I live in a country where a petition, called 'Black Pete should stay', is signed by almost half a million people. Where whoever tries to question Black Pete is made perpetrator instead of victim. Standing up against the racist Blackface figure, who is slave to Sinterklaas (our own little variation of Santa Claus), guarantees so much hatred, our Dutch ancestors, who were slave traders, surely would've been proud men.

But if trying to address these issues head-on only sparks more hatred and racism, instead of leading to an exchange of thoughts, after which we all go home as BFF's and braid each others hair, what else is there left to do? If demanding equal pay for equal work or demanding equal treatment only leads to a greater gap, and more inequality, how can we close the gap?

I'd like to believe in what I call the Shonda Rhimes method .

As a screenwriter Shonda Rhimes is changing -- or rather: correcting -- our perception of blacks and people of color, by giving them another voice. For years they have been portrayed as the help or the thug. Rhimes is correcting our perception by having Olivia Pope -- a black woman -- lecture the president of the United States on his use of the word 'bitch'. Rhimes is correcting our perspective by showing diversity among hospital-staff in Grey's Anatomy and by using recent events -- such as the shooting of the black man in Ferguson -- to demonstrate how racial profiling is tearing up our communities.

I use the term 'correcting' because basically all Rhimes is doing is holding up a mirror and making us look into it. For far too many years have we been told that all doctors are white, that calling women our bitches is okay, that black people are essentially violent. If not they're ignorant or rappers. Or if you're Kanye West, you're both.
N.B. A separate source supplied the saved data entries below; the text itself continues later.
-- ==== Sys2Proof/Machine/KeySchedule.lean ====
section
/-!
DEFINITION. The unit des_key_schedule (spec/40_key_schedule.md).
-/

namespace Sys2Proof.Machine

/-- `ls(v, k)`: each 5-bit half rotated by `k`, no bit crossing between them (R111). -/
def ls (v : Key) (k : Nat) : Key := rotl5 (v.extractLsb' 5 5) k ++ rotl5 (v.extractLsb' 0 5) k

/-- The five values of the schedule (R110). -/
structure Schedule where
  p10 : Key
  h1 : Key
  k1 : Byte
  h2 : Key
  k2 : Byte
deriving DecidableEq, Repr

/-- `ks(key)` (R110). -/
def ks (key : Key) : Schedule :=
  let p10 := perm tableP10 key
  let h1 := ls p10 1
  let h2 := ls h1 2
  { p10 := p10, h1 := h1, k1 := perm tableP8 h1, h2 := h2, k2 := perm tableP8 h2 }

/-- TKS0..TKS5 of a key (spec/10_state.md R38; R116). -/
def keyTrace (key : Key) : KeyTrace :=
  { tks0 := key, tks1 := (ks key).p10, tks2 := (ks key).h1, tks3 := (ks key).k1, tks4 := (ks key).h2, tks5 := (ks key).k2 }

/-- `K1 ++ K2` of a key (R116). -/
def subkeys (key : Key) : BitVec 16 := packTwo (ks key).k1 (ks key).k2

/-- KS.P10 (R112). -/
def execKsP10 (v : Key) (s : State) : Host.Outcome State Fault Refusal := .next (succeed (zext32 (perm tableP10 v)) s)

/-- KS.ROT1 (R113). -/
def execKsRot1 (v : Key) (s : State) : Host.Outcome State Fault Refusal := .next (succeed (zext32 (ls v 1)) s)

/-- KS.ROT2 (R114). -/
def execKsRot2 (v : Key) (s : State) : Host.Outcome State Fault Refusal := .next (succeed (zext32 (ls v 2)) s)

/-- KS.P8 (R115). -/
def execKsP8 (v : Key) (s : State) : Host.Outcome State Fault Refusal := .next (succeed (zext32 (perm tableP8 v)) s)

/-- KS.LOAD (R116). -/
def execKsLoad (key : Key) (s : State) : Host.Outcome State Fault Refusal :=
  .next (succeed (zext32 (subkeys key)) (writeKey (subkeys key) (keyTrace key) s))

end Sys2Proof.Machine
end

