-- ==== Sys2Proof/Certificates/Slice0/Obligations.lean ====
section
/-!
DEFINITION. The statements about the model. The tables, masks, alphabets and code numbers they need are
written out here again from the spec, so that a slip in the model's own tables makes a statement false.
-/

namespace Sys2Proof.Claims

open Sys2Proof.Machine

/-- A list of bits, first bit most significant, as a 32-bit word. -/
def word (l : List Bool) : Word := (BitVec.ofBoolListBE l).setWidth 32

/-- The bits of `v` at the string positions of a table, in order (spec/00_scope.md R11, R12). -/
def pick {n : Nat} (v : BitVec n) (T : List Nat) : Word := word (T.map fun p => v.getMsbD p)

/-- The command answers a next state with this result, ERR 0, and nothing else written. -/
def Answers (i : Instr) (s : State) (r : Word) : Prop :=
  ∃ t, exec i s = .next t ∧ t.res = r ∧ t.status.err = 0#4 ∧ OnlyResErr s t

/-- The error outcome: RES 0, ERR the code, ESTK 1, and nothing else written (spec/60_exceptions.md R252). -/
def IsError (code : BitVec 4) (s t : State) : Prop :=
  t.res = 0#32 ∧ t.status.err = code ∧ t.status.estk = true ∧ t.keys = s.keys ∧ t.tks = s.tks ∧ t.tbk = s.tbk ∧
    t.status.kv = s.status.kv ∧ t.status.tbv = s.status.tbv ∧ SamePorts s t

/-- The command answers the error outcome with this code. -/
def FailsWith (i : Instr) (s : State) (code : BitVec 4) : Prop := ∃ t, exec i s = .next t ∧ IsError code s t

/-- Every word with this OP: with a reserved ARG bit set it ends in RESERVED_NONZERO, else it runs as the
command its fields give. -/
def WordRuns (op : Byte) (reserved : Word) (command : Word → Instr) : Prop :=
  ∀ (arg : Word) (s : State),
    (arg &&& reserved ≠ 0#32 → ∃ t, runWord (op ++ arg) s = .next t ∧ IsError 2#4 s t) ∧
      (arg &&& reserved = 0#32 → runWord (op ++ arg) s = exec (command arg) s)

/-- The OP values outside the opcode map (spec/30_encoding.md R86). -/
def Undefined (op : Byte) : Prop :=
  let n := op.toNat
  (0x02 ≤ n ∧ n ≤ 0x0F) ∨ (0x15 ≤ n ∧ n ≤ 0x1F) ∨ (0x27 ≤ n ∧ n ≤ 0x2F) ∨ (0x37 ≤ n ∧ n ≤ 0x3F) ∨ (0x45 ≤ n ∧ n ≤ 0xFF)

/-- The reserved mask of a defined OP, by the "used by" column of R82. -/
def reservedMask (op : Byte) : Word :=
  let n := op.toNat
  if n ∈ [0x00, 0x01] then 0xFFFFFFFF#32
  else if n ∈ [0x10, 0x11, 0x12, 0x13, 0x14] then 0xFFFFFC00#32
  else if n ∈ [0x20, 0x22, 0x23, 0x24] then 0xFFFFFFF0#32
  else if n ∈ [0x30, 0x31, 0x32, 0x33, 0x34, 0x41, 0x44] then 0xFFFFFF00#32
  else if n = 0x25 then 0xFFFFF000#32
  else if n ∈ [0x21, 0x26] then 0xFFFF0000#32
  else if n ∈ [0x35, 0x36] then 0xFFFC0000#32
  else if n = 0x40 then 0xFFFF0000#32
  else if n = 0x42 then 0xFC000000#32
  else 0x00000000#32

/-- The Base64 alphabet in order (spec/43_codec.md R203). -/
def alphabet : List Char := "ABCDEFGHIJKLMNOPQRSTUVWXYZabcdefghijklmnopqrstuvwxyz0123456789+/".toList

/-- The code of the alphabet's character for a sextet. -/
def code64 (v : BitVec 6) : Byte := BitVec.ofNat 8 (alphabet.getD v.toNat ' ').toNat

/-- The code is one of an alphabet character. -/
def InAlphabet (c : Byte) : Prop := ∃ v : BitVec 6, c = code64 v

/-- The pad character `=`. -/
def equalsSign : Byte := BitVec.ofNat 8 '='.toNat

/-- A malformed Base64 group (spec/43_codec.md R207, Errors). -/
def Malformed (c0 c1 c2 c3 : Byte) : Prop :=
  ¬ InAlphabet c0 ∨ ¬ InAlphabet c1 ∨ (c2 = equalsSign ∧ c3 ≠ equalsSign) ∨ (c2 ≠ equalsSign ∧ ¬ InAlphabet c2) ∨
    (c3 ≠ equalsSign ∧ ¬ InAlphabet c3)

/-- The code of an uppercase hex digit (spec/43_codec.md R208). -/
def hexCode (d : Half) : Byte := BitVec.ofNat 8 ("0123456789ABCDEF".toList.getD d.toNat ' ').toNat

/-- K1 = KEYS[15:8]. -/
def k1Of (s : State) : Byte := s.keys.extractLsb' 8 8

/-- K2 = KEYS[7:0]. -/
def k2Of (s : State) : Byte := s.keys.extractLsb' 0 8

/-- K1 of a key, by the closed form of spec/40_key_schedule.md R117. -/
def subkeyOne (key : Key) : Byte := (pick key [0, 6, 8, 3, 7, 2, 9, 5]).setWidth 8

/-- K2 of a key, by the closed form of R117. -/
def subkeyTwo (key : Key) : Byte := (pick key [7, 2, 5, 4, 9, 1, 8, 0]).setWidth 8

/-- A next state that writes RES, ERR and the block trace only, the trace by the policy of
spec/42_block_cipher.md R177. -/
def TracedBlock (s t : State) (trace : BlockTrace) : Prop :=
  t.res = trace.tbk8.setWidth 32 ∧ t.status.err = 0#4 ∧ t.status.estk = s.status.estk ∧ t.status.kv = s.status.kv ∧
    t.keys = s.keys ∧ t.tks = s.tks ∧ SamePorts s t ∧
    (s.params.traceFirstOnly = true ∧ s.status.tbv = true → t.tbk = s.tbk ∧ t.status.tbv = true) ∧
    (s.params.traceFirstOnly = false ∨ s.status.tbv = false → t.tbk = trace ∧ t.status.tbv = true)

/-- The nine values of R174 for one block, each from the ones before it. -/
def BlockValues (p : Params) (b rk1 rk2 : Byte) (t : BlockTrace) : Prop :=
  t.tbk0 = b ∧
  t.tbk1 = (pick b [1, 5, 2, 0, 3, 7, 4, 6]).setWidth 8 ∧
  t.tbk2 = roundF p (t.tbk1.extractLsb' 0 4) rk1 ∧
  t.tbk3 = t.tbk1.extractLsb' 4 4 ^^^ t.tbk2 ∧
  t.tbk4 = t.tbk1.extractLsb' 0 4 ++ t.tbk3 ∧
  t.tbk5 = roundF p t.tbk3 rk2 ∧
  t.tbk6 = t.tbk1.extractLsb' 0 4 ^^^ t.tbk5 ∧
  t.tbk7 = t.tbk6 ++ t.tbk3 ∧
  t.tbk8 = (pick t.tbk7 [3, 0, 2, 4, 6, 1, 7, 5]).setWidth 8

/-- A byte beyond the count of a group is nonzero (spec/30_encoding.md R82, format G3). -/
def BeyondCount (cnt : BitVec 2) (b1 b2 : Byte) : Prop :=
  cnt = 1#2 ∧ (b1 ≠ 0#8 ∨ b2 ≠ 0#8) ∨ cnt = 2#2 ∧ b2 ≠ 0#8

/-- The code a command's own checks report, in the order of spec/60_exceptions.md R253, item 3. -/
def OwnChecksReport (op : Byte) (arg : Word) (s : State) (code : BitVec 4) : Prop :=
  let cnt : BitVec 2 := arg.extractLsb' 24 2
  let c0 : Byte := arg.extractLsb' 24 8
  let c1 : Byte := arg.extractLsb' 16 8
  let c2 : Byte := arg.extractLsb' 8 8
  let c3 : Byte := arg.extractLsb' 0 8
  (op = 0x42#8 → cnt = 0#2 → code = 6#4) ∧
  (op = 0x42#8 → cnt ≠ 0#2 → BeyondCount cnt c2 c3 → code = 2#4) ∧
  (op = 0x42#8 → cnt ≠ 0#2 → ¬ BeyondCount cnt c2 c3 → code = 0#4) ∧
  (op = 0x33#8 ∨ op = 0x34#8 → code = if s.status.kv then 0#4 else 3#4) ∧
  (op = 0x40#8 → code = if (arg.extractLsb' 0 16).toNat ≤ 255 then 0#4 else 4#4) ∧
  (op = 0x43#8 → Malformed c0 c1 c2 c3 → code = 5#4) ∧
  (op = 0x43#8 → ¬ Malformed c0 c1 c2 c3 → code = 0#4) ∧
  (op ∉ [0x42#8, 0x33#8, 0x34#8, 0x40#8, 0x43#8] → code = 0#4)

/-- The code STATUS.ERR reports for a command word, by the priority of spec/60_exceptions.md R253. -/
def Reports (w : CmdWord) (s : State) (code : BitVec 4) : Prop :=
  (Undefined (opOf w) → code = 1#4) ∧
  (¬ Undefined (opOf w) → argOf w &&& reservedMask (opOf w) ≠ 0#32 → code = 2#4) ∧
  (¬ Undefined (opOf w) → argOf w &&& reservedMask (opOf w) = 0#32 → OwnChecksReport (opOf w) (argOf w) s code)

/-- The next step is a fall of `rst` or a return of power, by the host's next action. -/
def ResetComes (s : State) : Prop :=
  (∃ rest, s.host = .dropRst :: rest ∧ s.rst = true) ∨ (∃ rest, s.host = .powerCycle :: rest)

/-- The next step completes the command in flight, and it is this one: the host does nothing before. -/
def Completes (s : State) (i : Instr) : Prop := hostWaits s = true ∧ ∃ w, s.inFlight = some w ∧ decode w = .ok i

/-- The state with another CMD_LATENCY. -/
def withLatency (n : Nat) (s : State) : State := { s with params := { s.params with cmdLatency := n } }

/-- Every register of the state at zero. -/
def ZeroRegs (t : State) : Prop :=
  t.res = 0#32 ∧ t.status.err = 0#4 ∧ t.status.kv = false ∧ t.status.tbv = false ∧ t.status.estk = false ∧
    t.keys = 0#16 ∧ t.tks.tks0 = 0#10 ∧ t.tks.tks1 = 0#10 ∧ t.tks.tks2 = 0#10 ∧ t.tks.tks3 = 0#8 ∧ t.tks.tks4 = 0#10 ∧
    t.tks.tks5 = 0#8 ∧ t.tbk.tbk0 = 0#8 ∧ t.tbk.tbk1 = 0#8 ∧ t.tbk.tbk2 = 0#4 ∧ t.tbk.tbk3 = 0#4 ∧ t.tbk.tbk4 = 0#8 ∧
    t.tbk.tbk5 = 0#4 ∧ t.tbk.tbk6 = 0#4 ∧ t.tbk.tbk7 = 0#8 ∧ t.tbk.tbk8 = 0#8 ∧ ∀ a, readReg t a = 0#32

/-- The operand values of a command, in the order of spec/30_encoding.md R82. -/
def operandValues : Instr → List Nat
  | .ctlNop => []
  | .ctlClr => []
  | .ksP10 v => [v.toNat]
  | .ksRot1 v => [v.toNat]
  | .ksRot2 v => [v.toNat]
  | .ksP8 v => [v.toNat]
  | .ksLoad key => [key.toNat]
  | .frEp n => [n.toNat]
  | .frXor a b => [a.toNat, b.toNat]
  | .frSbox0 n => [n.toNat]
  | .frSbox1 n => [n.toNat]
  | .frP4 n => [n.toNat]
  | .frF sk r => [sk.toNat, r.toNat]
  | .frFk sk b => [sk.toNat, b.toNat]
  | .bcIp b => [b.toNat]
  | .bcIpinv b => [b.toNat]
  | .bcSw b => [b.toNat]
  | .bcEnc b => [b.toNat]
  | .bcDec b => [b.toNat]
  | .bcEnck key b => [key.toNat, b.toNat]
  | .bcDeck key b => [key.toNat, b.toNat]
  | .cdT2b c => [c.toNat]
  | .cdB2t b => [b.toNat]
  | .cdB64e cnt b0 b1 b2 => [cnt.toNat, b0.toNat, b1.toNat, b2.toNat]
  | .cdB64d c0 c1 c2 c3 => [c0.toNat, c1.toNat, c2.toNat, c3.toNat]
  | .cdHex b => [b.toNat]

/-- These numbers spell the operands of a command (spec/30_encoding.md R88): each is its field's value, and
format G3 may omit trailing bytes, which are then 0. -/
def Spells (xs : List Nat) (i : Instr) : Prop :=
  if opByte i = 0x42#8 then xs ≠ [] ∧ xs ++ List.replicate (4 - xs.length) 0 = operandValues i else xs = operandValues i

/-- Each mnemonic of spec/30_encoding.md R85 in upper and in lower case, with its OP. -/
def mnemonicRows : List (String × String × Byte) :=
  [ ("CTL.NOP", "ctl.nop", 0x00#8), ("CTL.CLR", "ctl.clr", 0x01#8), ("KS.P10", "ks.p10", 0x10#8),
    ("KS.ROT1", "ks.rot1", 0x11#8), ("KS.ROT2", "ks.rot2", 0x12#8), ("KS.P8", "ks.p8", 0x13#8),
    ("KS.LOAD", "ks.load", 0x14#8), ("FR.EP", "fr.ep", 0x20#8), ("FR.XOR", "fr.xor", 0x21#8),
    ("FR.SBOX0", "fr.sbox0", 0x22#8), ("FR.SBOX1", "fr.sbox1", 0x23#8), ("FR.P4", "fr.p4", 0x24#8),
    ("FR.F", "fr.f", 0x25#8), ("FR.FK", "fr.fk", 0x26#8), ("BC.IP", "bc.ip", 0x30#8), ("BC.IPINV", "bc.ipinv", 0x31#8),
    ("BC.SW", "bc.sw", 0x32#8), ("BC.ENC", "bc.enc", 0x33#8), ("BC.DEC", "bc.dec", 0x34#8),
    ("BC.ENCK", "bc.enck", 0x35#8), ("BC.DECK", "bc.deck", 0x36#8), ("CD.T2B", "cd.t2b", 0x40#8),
    ("CD.B2T", "cd.b2t", 0x41#8), ("CD.B64E", "cd.b64e", 0x42#8), ("CD.B64D", "cd.b64d", 0x43#8),
    ("CD.HEX", "cd.hex", 0x44#8) ]

/-- The name is the mnemonic, each letter as in its upper or its lower spelling. -/
def Names (name : List Char) (row : String × String × Byte) : Prop :=
  List.Forall₂ (fun c p => c = p.1 ∨ c = p.2) name (row.1.toList.zip row.2.1.toList)

/-- The digits as characters of the alphabet given. -/
def digitChars {base : Nat} (letters : String) (ds : List (Fin base)) : List Char :=
  ds.map fun d => letters.toList.getD d.val ' '

/-- The value of a run of digits, most significant first. -/
def digitsValue {base : Nat} (ds : List (Fin base)) : Nat := Nat.ofDigits base (ds.reverse.map Fin.val)

end Sys2Proof.Claims

open Sys2Proof Sys2Proof.Machine Sys2Proof.Claims

/-- spec/30_encoding.md R80 to R87: decoding an encoded command gives it back, for every command. -/
def Obligations.DecodingAnEncodedCommandGivesItBack : Prop := ∀ i : Instr, decode (encode i) = .ok i

/-- spec/30_encoding.md R80 to R87: a word that decodes is the encoding of its command, so no bit of a
word is ignored. -/
def Obligations.ADecodedWordIsItsCommandsEncoding : Prop := ∀ (w : CmdWord) (i : Instr), decode w = .ok i → encode i = w
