/-- A string of four characters is read as its four codes (R88). -/
theorem asmCodes_string (codes : List Nat) : asmCodes [.string codes] = asmCodes (codes.map .number) := by
  obtain _ | ⟨x, _ | ⟨y, _ | ⟨z, _ | ⟨u, _ | ⟨_, xs⟩⟩⟩⟩⟩ := codes <;> rfl

/-- The format of a command's OP reads the numbers that spell it, and no others (R82, R88). -/
theorem asmOperands_opByte_iff (i : Instr) (xs : List Nat) :
    asmOperands (opByte i) (xs.map .number) = some i ↔ Spells xs i := by
  cases i with
  | ctlNop | ctlClr => exact asmNone_number_iff _ xs
  | ksP10 v | ksRot1 v | ksRot2 v | ksP8 v | ksLoad v | frEp v | frSbox0 v | frSbox1 v | frP4 v | bcIp v | bcIpinv v
  | bcSw v | bcEnc v | bcDec v | cdB2t v | cdHex v =>
    exact asmOne_number_iff (fun _ _ h => by cases h; rfl) v xs
  | frXor a b | frF a b | frFk a b | bcEnck a b | bcDeck a b =>
    exact asmTwo_number_iff (fun _ _ _ _ h => by cases h; exact ⟨rfl, rfl⟩) a b xs
  | cdT2b c =>
    have hone := asmOne_number_iff (f := Instr.cdT2b) (fun _ _ h => by cases h; rfl) c xs
    rwa [← asmChar_number] at hone
  | cdB64e cnt b0 b1 b2 => exact asmGroup_number_iff cnt b0 b1 b2 xs
  | cdB64d c0 c1 c2 c3 => exact asmCodes_number_iff c0 c1 c2 c3 xs

section

variable {op : Byte} {ys : List Operand} {i : Instr}

theorem opByte_of_asmNone {j : Instr} (hj : opByte j = op) (h : asmNone j ys = some i) : opByte i = op := by
  obtain ⟨-, rfl⟩ := asmNone_eq_some_iff.1 h
  exact hj

theorem opByte_of_asmOne {n : Nat} {f : BitVec n → Instr} (hf : ∀ v, opByte (f v) = op) (h : asmOne f ys = some i) :
    opByte i = op := by
  obtain ⟨_, v, -, -, rfl⟩ := asmOne_eq_some_iff.1 h
  exact hf v

theorem opByte_of_asmTwo {n m : Nat} {f : BitVec n → BitVec m → Instr} (hf : ∀ a b, opByte (f a b) = op)
    (h : asmTwo f ys = some i) : opByte i = op := by
  obtain ⟨_, _, a, b, -, -, -, rfl⟩ := asmTwo_eq_some_iff.1 h
  exact hf a b

theorem opByte_of_asmFour {n : Nat} {f : BitVec n → Byte → Byte → Byte → Instr} {x y z u : Operand}
    (hf : ∀ a b c d, opByte (f a b c d) = op) (h : asmFour f x y z u = some i) : opByte i = op := by
  obtain ⟨a, b, c, d, -, -, -, -, rfl⟩ := asmFour_eq_some_iff.1 h
  exact hf a b c d

theorem opByte_of_asmChar (h : asmChar ys = some i) : opByte i = 0x40#8 := by
  unfold asmChar at h
  split at h
  · obtain ⟨v, -, rfl⟩ := Option.map_eq_some_iff.1 h
    rfl
  · cases h

theorem opByte_of_asmGroup (h : asmGroup ys = some i) : opByte i = 0x42#8 := by
  unfold asmGroup at h
  split at h
  case h_5 => cases h
  all_goals exact opByte_of_asmFour (fun _ _ _ _ => rfl) h

theorem opByte_of_asmCodes (h : asmCodes ys = some i) : opByte i = 0x43#8 := by
  unfold asmCodes at h
  split at h
  case h_3 => cases h
  all_goals exact opByte_of_asmFour (fun _ _ _ _ => rfl) h

/-- The operand reader of an OP reads commands of that OP, by its format (R82, R85). -/
theorem opByte_of_asmOperands (h : asmOperands op ys = some i) : opByte i = op := by
  unfold asmOperands at h
  split at h
  case h_1 | h_2 => exact opByte_of_asmNone rfl h
  case h_9 | h_13 | h_14 | h_20 | h_21 => exact opByte_of_asmTwo (fun _ _ => rfl) h
  case h_22 => exact opByte_of_asmChar h
  case h_24 => exact opByte_of_asmGroup h
  case h_25 => exact opByte_of_asmCodes h
  case h_27 => cases h
  all_goals exact opByte_of_asmOne (fun _ => rfl) h

/-- Numbers are read as a command exactly when they spell it and the OP is its own (R88). -/
theorem asmOperands_number_iff (op : Byte) (xs : List Nat) (i : Instr) :
    asmOperands op (xs.map .number) = some i ↔ opByte i = op ∧ Spells xs i := by
  constructor
  · intro h
    obtain rfl := opByte_of_asmOperands h
    exact ⟨rfl, (asmOperands_opByte_iff i xs).1 h⟩
  · rintro ⟨rfl, hspells⟩
    exact (asmOperands_opByte_iff i xs).2 hspells

/-- Outside format G3 no operand may be omitted. -/
theorem spells_iff_of_opByte {xs : List Nat} (hop : opByte i = op) (hne : op ≠ 0x42#8) :
    Spells xs i ↔ xs = operandValues i := by
  rw [Spells, hop, if_neg hne]

end

/-- A character operand of CD.T2B is read as its code (R88). -/
theorem asmOperands_character (code : Nat) :
    asmOperands 0x40#8 [.character code] = asmOperands 0x40#8 ([code].map .number) := rfl

/-- A string operand of CD.B64D is read as its codes (R88). -/
theorem asmOperands_string (codes : List Nat) :
    asmOperands 0x43#8 [.string codes] = asmOperands 0x43#8 (codes.map .number) := asmCodes_string codes

/-- A letter in lower case, and any other character as it is. -/
def lower (u : Char) : Char := if 0x41 ≤ u.toNat ∧ u.toNat ≤ 0x5A then Char.ofNat (u.toNat + 0x20) else u

/-- A character is the upper or the lower case of the character it is read as. -/
theorem eq_upper_or_eq_lower_upper (c : Char) : c = upper c ∨ c = lower (upper c) := by
  unfold upper
  split
  next hc =>
    have hval : (Char.ofNat (c.toNat - 0x20)).toNat = c.toNat - 0x20 := by
      rw [Char.toNat_ofNat, if_pos (.inl (by omega))]
    have hback : c.toNat - 0x20 + 0x20 = c.toNat := by omega
    right
    rw [lower, hval, if_pos (by omega), hback, Char.ofNat_toNat]
  next => exact .inl rfl

theorem mnemonicRows_lower : ∀ row ∈ mnemonicRows, row.2.1.toList = row.1.toList.map lower := by decide

/-- Every row of the opcode map has its mnemonic and its OP in the statements' table (R85). -/
theorem exists_mnemonicRow : ∀ r ∈ opRows, ∃ row ∈ mnemonicRows, row.1 = r.mnemonic ∧ row.2.2 = r.op := by decide

theorem asmOp_of_mem_mnemonicRows :
    ∀ row ∈ mnemonicRows, asmOp row.1.toList = some row.2.2 ∧ asmOp row.2.1.toList = some row.2.2 := by decide

/-- A name read as a mnemonic is spelt like it, letter by letter in one of the two cases. -/
theorem names_of_map_upper {name : List Char} {row : String × String × Byte} (hrow : row ∈ mnemonicRows)
    (h : row.1.toList = name.map upper) : Names name row := by
  have hzip : row.1.toList.zip row.2.1.toList = name.map fun c => (upper c, lower (upper c)) := by
    rw [mnemonicRows_lower row hrow, h, List.map_map, List.zip_map']
    rfl
  rw [Names, hzip, List.forall₂_map_right_iff, List.forall₂_same]
  exact fun c _ => eq_upper_or_eq_lower_upper c

/-- A name that names an OP is a mnemonic of it (R85, R88). -/
theorem names_of_asmOp {name : List Char} {op : Byte} (h : asmOp name = some op) :
    ∃ row ∈ mnemonicRows, row.2.2 = op ∧ Names name row := by
  obtain ⟨r, hfind, rfl⟩ := Option.map_eq_some_iff.1 h
  have hfound := List.find?_some hfind
  have hname : r.mnemonic.toList = name.map upper := beq_iff_eq.1 hfound
  obtain ⟨row, hrow, hmnemonic, hop⟩ := exists_mnemonicRow r (List.mem_of_find?_eq_some hfind)
  exact ⟨row, hrow, hop, names_of_map_upper hrow (hmnemonic ▸ hname)⟩

/-- A command's text is its mnemonic and its operands, each read on its own. -/
theorem assemble_eq_some_iff {name : List Char} {operands : List (List Char)} {i : Instr} :
    assemble name operands = some i ↔
      ∃ op xs, asmOp name = some op ∧ operands.mapM readOperand = some xs ∧ asmOperands op xs = some i := by
  unfold assemble
  cases asmOp name with
  | none => simp
  | some op => cases operands.mapM readOperand <;> simp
While driving her BMW through Harlem, an African American woman from Long Island was recently pulled over by the police, on the accusation of being high on marijuana. Even though no weed was ever found, they impounded her car. So far, not so good, but what happened after is even worse. When she went to pick up her car and confronted the officers with the awful way she had been treated, she was allegedly forcibly cuffed, sedated andthrown in a hospital psych ward for 8 days. They labeled her 'emotionally disturbed', because the woman had told them of her business career, and how Barack Obama follows her on Twitter (which his account does) in an effort to establish her creditability and sanity. But nobody believed her. Surely, a black woman working at Citibank or Astoria Bank is so unbelievable, she must have been delusional, right?

Living in a society where we spend most of our time staring at a screen, be it smartphone, iPad, laptop or television, having a show that reflects on modern society, like Scandal, is especially important. It may all be fiction, but slowly and surely, Rhimes is changing our views, by correcting our perspectives.

It's a little paradoxical that we need fiction to learn to see the truth, but hell, if this is what it takes to change the worlds' perspective on racism, discrimination and sexism, I'll watch a dozen more episodes of Scandal.